榻上的赵太医正把脉,忽然听见沈昭轻声说:「让她走。」
赵太医听见了,胆战心惊地问:「让谁走,殿下?」
花锦看向杨嬷嬷:「听见你家主子说话了吗?还不让开?」
杨嬷嬷沉着脸,正欲让路,房中的沈昭又说:「柳氏,走。」杨嬷嬷一听,挺胸抬头,硬生生将花锦挤了回去。
赵太医手一抖,慢吞吞回头看了眼花锦的脸色,他恨不得钻进燕王殿下的床缝里,只求天家人吵架斗狠,不要把他牵扯进去才好。
第34章 你在想什么
明眼人都能看出来, 燕王殿下与燕王妃吵架了,哪怕二人一言不发,静坐在一处都显得针锋相对。

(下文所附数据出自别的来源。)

/-- A status and a state that answer a write from s as R192 says. -/
structure Answers (s : State) (writable locked outOfRange : Prop) (answer : Status × State) : Prop where
  isIndex : answer.1 = .index ↔ ¬ writable
  isLocked : answer.1 = .locked ↔ writable ∧ locked
  isRange : answer.1 = .range ↔ writable ∧ ¬ locked ∧ outOfRange
  known : answer.1 = .done ∨ answer.1 = .index ∨ answer.1 = .locked ∨ answer.1 = .range
  kept : answer.1 ≠ .done → answer.2 = s

theorem answers_index {s : State} {writable locked outOfRange : Prop} (no : ¬ writable) :
    Answers s writable locked outOfRange (.index, s) := by
  constructor <;> simp [no]

theorem answers_of_guardedWrite {s : State} {writable isLocked outOfRange : Prop} {locked : Bool}
    {stored : Option State} {answer : Status × State} (guarded : answer = guardedWrite locked s stored) (yes : writable)
    (lock : locked = true ↔ isLocked) (range : stored = none ↔ outOfRange) :
    Answers s writable isLocked outOfRange answer := by
  unfold guardedWrite at guarded
  rw [guarded, ← propext lock, ← propext range]
  cases locked <;> cases stored <;> constructor <;> simp [storeOrRange, yes]

/-! ## The words one by one -/

section
variable (s : State) (v : Nat)

theorem writeWord_prescale : writeWord s 0 0 0 v =
    guardedWrite (anyInUse s) s ((decodePrescale v).map fun p => { s with prescale := p }) := rfl

theorem writeWord_responseTimeout : writeWord s 0 0 1 v =
    guardedWrite false s ((decodeTimeout v).map fun t => { s with responseTimeout := t }) := rfl

theorem writeWord_defaultTarget : writeWord s 0 0 2 v =
    guardedWrite false s
      ((decodeDefaultTarget v).map fun p => consider { s with defaultTarget := p.1, bypassPriority := p.2 }) := rfl

theorem writeWord_markers : writeWord s 0 0 3 v =
    guardedWrite false s ((writeMarkers v s.markers).map fun m => { s with markers := m }) := rfl

theorem writeWord_deviceMask : writeWord s 0 0 5 v =
    guardedWrite false s (some { s with deviceMask := BitVec.ofNat 6 v }) := rfl

variable (r : RegNo)

theorem writeWord_regulator (word : Nat) : writeWord s 1 r.val word v = writeRegulator s r word v :=
  dif_pos r.isLt

theorem writeWord_setup : writeWord s 1 r.val 0 v =
    guardedWrite ((reg s r).state != .off) s
      ((decodeSetup r v).map fun u => consider (setReg s r { reg s r with setup := u })) := by
  rw [writeWord_regulator]
  unfold writeRegulator guardedWrite
  cases (reg s r).state <;> rfl

theorem writeWord_triggers : writeWord s 1 r.val 1 v =
    guardedWrite ((reg s r).state != .off) s
      ((decodeTriggers v).map fun t => setReg s r { reg s r with triggers := t }) := by
  rw [writeWord_regulator]
  unfold writeRegulator guardedWrite
  cases (reg s r).state <;> rfl

theorem writeActive_eq (which : ProfileWord) : writeActive s r which v =
    guardedWrite (laneInUse (reg s r).state) s
      ((writeProfile (reg s r).active which v).map fun p => setReg s r { reg s r with active := p }) := by
  unfold writeActive activeWritable guardedWrite
  cases laneInUse (reg s r).state <;> rfl

theorem writeWord_activeTiming : writeWord s 1 r.val 2 v =
    guardedWrite (laneInUse (reg s r).state) s
      ((writeProfile (reg s r).active .timing v).map fun p => setReg s r { reg s r with active := p }) := by
  rw [writeWord_regulator]
  exact writeActive_eq s v r .timing

theorem writeWord_activeBudget : writeWord s 1 r.val 3 v =
    guardedWrite (laneInUse (reg s r).state) s
      ((writeProfile (reg s r).active .budget v).map fun p => setReg s r { reg s r with active := p }) := by
  rw [writeWord_regulator]
  exact writeActive_eq s v r .budget

theorem writeWord_standbyTiming : writeWord s 1 r.val 4 v =
    guardedWrite false s
      ((writeProfile (reg s r).standby .timing v).map fun p => setReg s r { reg s r with standby := p }) := by
  rw [writeWord_regulator]
  rfl

theorem writeWord_standbyBudget : writeWord s 1 r.val 5 v =
    guardedWrite false s
      ((writeProfile (reg s r).standby .budget v).map fun p => setReg s r { reg s r with standby := p }) := by
  rw [writeWord_regulator]
  rfl

theorem writeWord_causeMask : writeWord s 1 r.val 13 v =
    guardedWrite false s (some (setReg s r { reg s r with mask := BitVec.ofNat 7 v })) := by
  rw [writeWord_regulator]
  rfl

variable (i : Fin 32)

theorem writeWord_map (word : Nat) : writeWord s 2 i.val word v = writeMap s i word v :=
  dif_pos i.isLt

/-- MAP word 0 as written, where an entry that becomes valid has BASE no greater than LIMIT (R34). -/
def soundMapWord (e : MapEntry) (v : Nat) : Option MapEntry :=
  (decodeMapWord e v).filter fun f => !(f.valid && decide (f.limit < f.base))

theorem writeWord_mapWord0 : writeWord s 2 i.val 0 v =
    guardedWrite ((s.map[i]).valid && flag v 0) s ((soundMapWord s.map[i] v).map (storeEntry s i)) := by
  rw [writeWord_map]
  change writeMapWord0 s i v = _
  unfold writeMapWord0 guardedWrite soundMapWord
  cases decodeMapWord s.map[i] v with
  | none => rfl
  | some f =>
    cases unsound : f.valid && decide (f.limit < f.base) <;> simp [Option.filter, unsound, storeOrRange]

theorem writeWord_base : writeWord s 2 i.val 1 v =
    guardedWrite (s.map[i]).valid s ((writeBound s.map[i] .base v).map (storeEntry s i)) := by
  rw [writeWord_map]
  rfl

theorem writeWord_limit : writeWord s 2 i.val 2 v =
    guardedWrite (s.map[i]).valid s ((writeBound s.map[i] .limit v).map (storeEntry s i)) := by
  rw [writeWord_map]
  rfl

end

/-- A word that may not be written answers INDEX. -/
theorem writeWord_of_not_writable {space index word : Byte} (no : ¬ Writable space index word) (s : State) (v : Nat) :
    writeWord s space.toNat index.toNat word.toNat v = (.index, s) := by
  unfold writeWord
  split
  case h_1 isSpace =>
    split
    case isTrue isIndex =>
      unfold writeDevice
      split
      case h_6 => rfl
      all_goals exact absurd (.inl ⟨byte_eq_ofNat isSpace, byte_eq_ofNat isIndex, by simp [byte_eq_ofNat ‹word.toNat = _›]⟩) no
    case isFalse => rfl
  case h_2 isSpace =>
    split
    case isTrue small =>
      unfold writeRegulator
      split
      case h_8 => rfl
      all_goals exact absurd (.inr (.inl ⟨byte_eq_ofNat isSpace, small, by simp [byte_eq_ofNat ‹word.toNat = _›]⟩)) no
    case isFalse => rfl
  case h_3 isSpace =>
    split
    case isTrue small =>
      unfold writeMap
      split
      case h_4 => rfl
      all_goals exact absurd (.inr (.inr ⟨byte_eq_ofNat isSpace, small, by simp [byte_eq_ofNat ‹word.toNat = _›]⟩)) no
    case isFalse => rfl
  case h_4 => rfl

/-! ## Refusals (R192) -/

theorem anyInUse_iff (s : State) :
    anyInUse s = true ↔ ∃ r : RegNo, (reg s r).state = .running ∨ (reg s r).state = .halted := by
  simp only [anyInUse, List.any_eq_true, Vector.mem_toList_iff, Vector.mem_iff_getElem, laneInUse_iff]
  constructor
  · rintro ⟨g, ⟨i, small, rfl⟩, used⟩
    exact ⟨⟨i, small⟩, used⟩
  · rintro ⟨r, used⟩
    exact ⟨reg s r, ⟨r.val, r.isLt, rfl⟩, used⟩

theorem soundMapWord_eq_none_iff {e : MapEntry} {v : Nat} :
    soundMapWord e v = none ↔ decodeMapWord e v = none ∨ flag v 0 = true ∧ e.limit < e.base := by
  unfold soundMapWord
  cases decoded : decodeMapWord e v with
  | none => simp
  | some f =>
    obtain ⟨valid, base, limit, -⟩ := decodeMapWord_eq_some_iff.mp decoded
    simp [valid, base, limit]

/-- A write of any word answers as R192 says. -/
theorem answers_writeWord (s : State) (space index word : Byte) (v : Word) :
    Answers s (Writable space index word) (LockedWord s space index word v) (OutOfRange s space index word v.toNat)
      (writeWord s space.toNat index.toNat word.toNat v.toNat) := by
  by_cases writable : Writable space index word
  case neg =>
    rw [writeWord_of_not_writable writable]
    exact answers_index writable
  have small := v.isLt
  obtain ⟨rfl, rfl, known⟩ | ⟨rfl, isRegulator, known⟩ | ⟨rfl, isEntry, known⟩ := id writable
  · simp only [List.mem_cons, List.not_mem_nil, or_false] at known
    obtain rfl | rfl | rfl | rfl | rfl := known
    · refine answers_of_guardedWrite (writeWord_prescale s v.toNat) writable ?_ ?_
      · simp [LockedWord, anyInUse_iff]
      · simp [OutOfRange, decodePrescale_eq_none_iff]
    · refine answers_of_guardedWrite (writeWord_responseTimeout s v.toNat) writable ?_ ?_
      · simp [LockedWord]
      · simp [OutOfRange, decodeTimeout_eq_none_iff]
    · refine answers_of_guardedWrite (writeWord_defaultTarget s v.toNat) writable ?_ ?_
      · simp [LockedWord]
      · simp [OutOfRange, decodeDefaultTarget_eq_none_iff, field]
    · refine answers_of_guardedWrite (writeWord_markers s v.toNat) writable ?_ ?_
      · simp [LockedWord]
      · simp [OutOfRange, writeMarkers_eq_none_iff, field]
    · refine answers_of_guardedWrite (writeWord_deviceMask s v.toNat) writable ?_ ?_
      · simp [LockedWord]
      · simp [OutOfRange]
  · obtain ⟨r, here⟩ : ∃ r : RegNo, index.toNat = r.val := ⟨⟨index.toNat, isRegulator⟩, rfl⟩
    have lock : ∀ {P : RegNo → Prop}, (∃ q : RegNo, index.toNat = q.val ∧ P q) ↔ P r := by
      intro P
      simp [here, ← Fin.ext_iff]
    simp only [List.mem_cons, List.not_mem_nil, or_false] at known
    rw [here]
    obtain rfl | rfl | rfl | rfl | rfl | rfl | rfl := known
    · refine answers_of_guardedWrite (writeWord_setup s v.toNat r) writable ?_ ?_
      · simp [LockedWord, lock]
      · simp [OutOfRange, decodeSetup_eq_none_iff, field, here]
    · refine answers_of_guardedWrite (writeWord_triggers s v.toNat r) writable ?_ ?_
      · simp [LockedWord, lock]
      · simp [OutOfRange, decodeTriggers_eq_none_iff, field]
    · refine answers_of_guardedWrite (writeWord_activeTiming s v.toNat r) writable ?_ ?_
      · simp [LockedWord, lock, laneInUse_iff]
      · simp [OutOfRange, writeProfile_timing_eq_none_iff, field]
        omega
    · refine answers_of_guardedWrite (writeWord_activeBudget s v.toNat r) writable ?_ ?_
      · simp [LockedWord, lock, laneInUse_iff]
      · simp [OutOfRange, writeProfile_budget_eq_none_iff]
    · refine answers_of_guardedWrite (writeWord_standbyTiming s v.toNat r) writable ?_ ?_
      · simp [LockedWord]
      · simp [OutOfRange, writeProfile_timing_eq_none_iff, field]
        omega
    · refine answers_of_guardedWrite (writeWord_standbyBudget s v.toNat r) writable ?_ ?_
      · simp [LockedWord]
      · simp [OutOfRange, writeProfile_budget_eq_none_iff]
    · refine answers_of_guardedWrite (writeWord_causeMask s v.toNat r) writable ?_ ?_
      · simp [LockedWord]
      · simp [OutOfRange]
  · obtain ⟨i, here⟩ : ∃ i : Fin 32, index.toNat = i.val := ⟨⟨index.toNat, isEntry⟩, rfl⟩
    have lock : ∀ {P : Fin 32 → Prop}, (∃ j : Fin 32, index.toNat = j.val ∧ P j) ↔ P i := by
      intro P
      simp [here, ← Fin.ext_iff]
    have bit : flag v.toNat 0 = v[0] := by
      rw [Bool.eq_iff_iff, flag_iff, ← BitVec.getLsbD_eq_getElem, ← BitVec.testBit_toNat, Nat.testBit_zero]
      simp
    simp only [List.mem_cons, List.not_mem_nil, or_false] at known
    rw [here]
    obtain rfl | rfl | rfl := known
    · refine answers_of_guardedWrite (writeWord_mapWord0 s v.toNat i) writable ?_ ?_
      · simp [LockedWord, lock, bit]
      · simp [OutOfRange, lock, soundMapWord_eq_none_iff, decodeMapWord_eq_none_iff, field, flag_iff]
        tauto
    · refine answers_of_guardedWrite (writeWord_base s v.toNat i) writable ?_ ?_
      · simp [LockedWord, lock]
      · simp [OutOfRange, writeBound_eq_none_iff]
    · refine answers_of_guardedWrite (writeWord_limit s v.toNat i) writable ?_ ?_
      · simp [LockedWord, lock]
      · simp [OutOfRange, writeBound_eq_none_iff]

赵太医不敢让花锦来侍奉沈昭用药, 因为每次花锦上前,都会让沈昭的伤口重新烂开, 一来二去,沈昭硬是多养了一个月才能下榻。
就这个月,沈逸被废为庶人, 择日离京。
祝绻和大理寺少卿秦方来探病的时候, 花锦恰好也在床侧, 祝绻笑嘻嘻地说:「见过燕王妃,这些时日要不是你在瑾瑜身边,瑾瑜可好不了这么快呢!」
他就随口胡扯, 让气氛鬆弛一些,虽然听说了这夫妇二人闹僵的传闻, 但祝绻私以为沈昭不是那种喜欢冷战的人。
但他说完这句, 花锦也没挤出笑容, 倒是榻上的沈昭笑了, 他想起花锦每次将药碗不小心砸到他伤口的模样,苍白着脸咳了两声。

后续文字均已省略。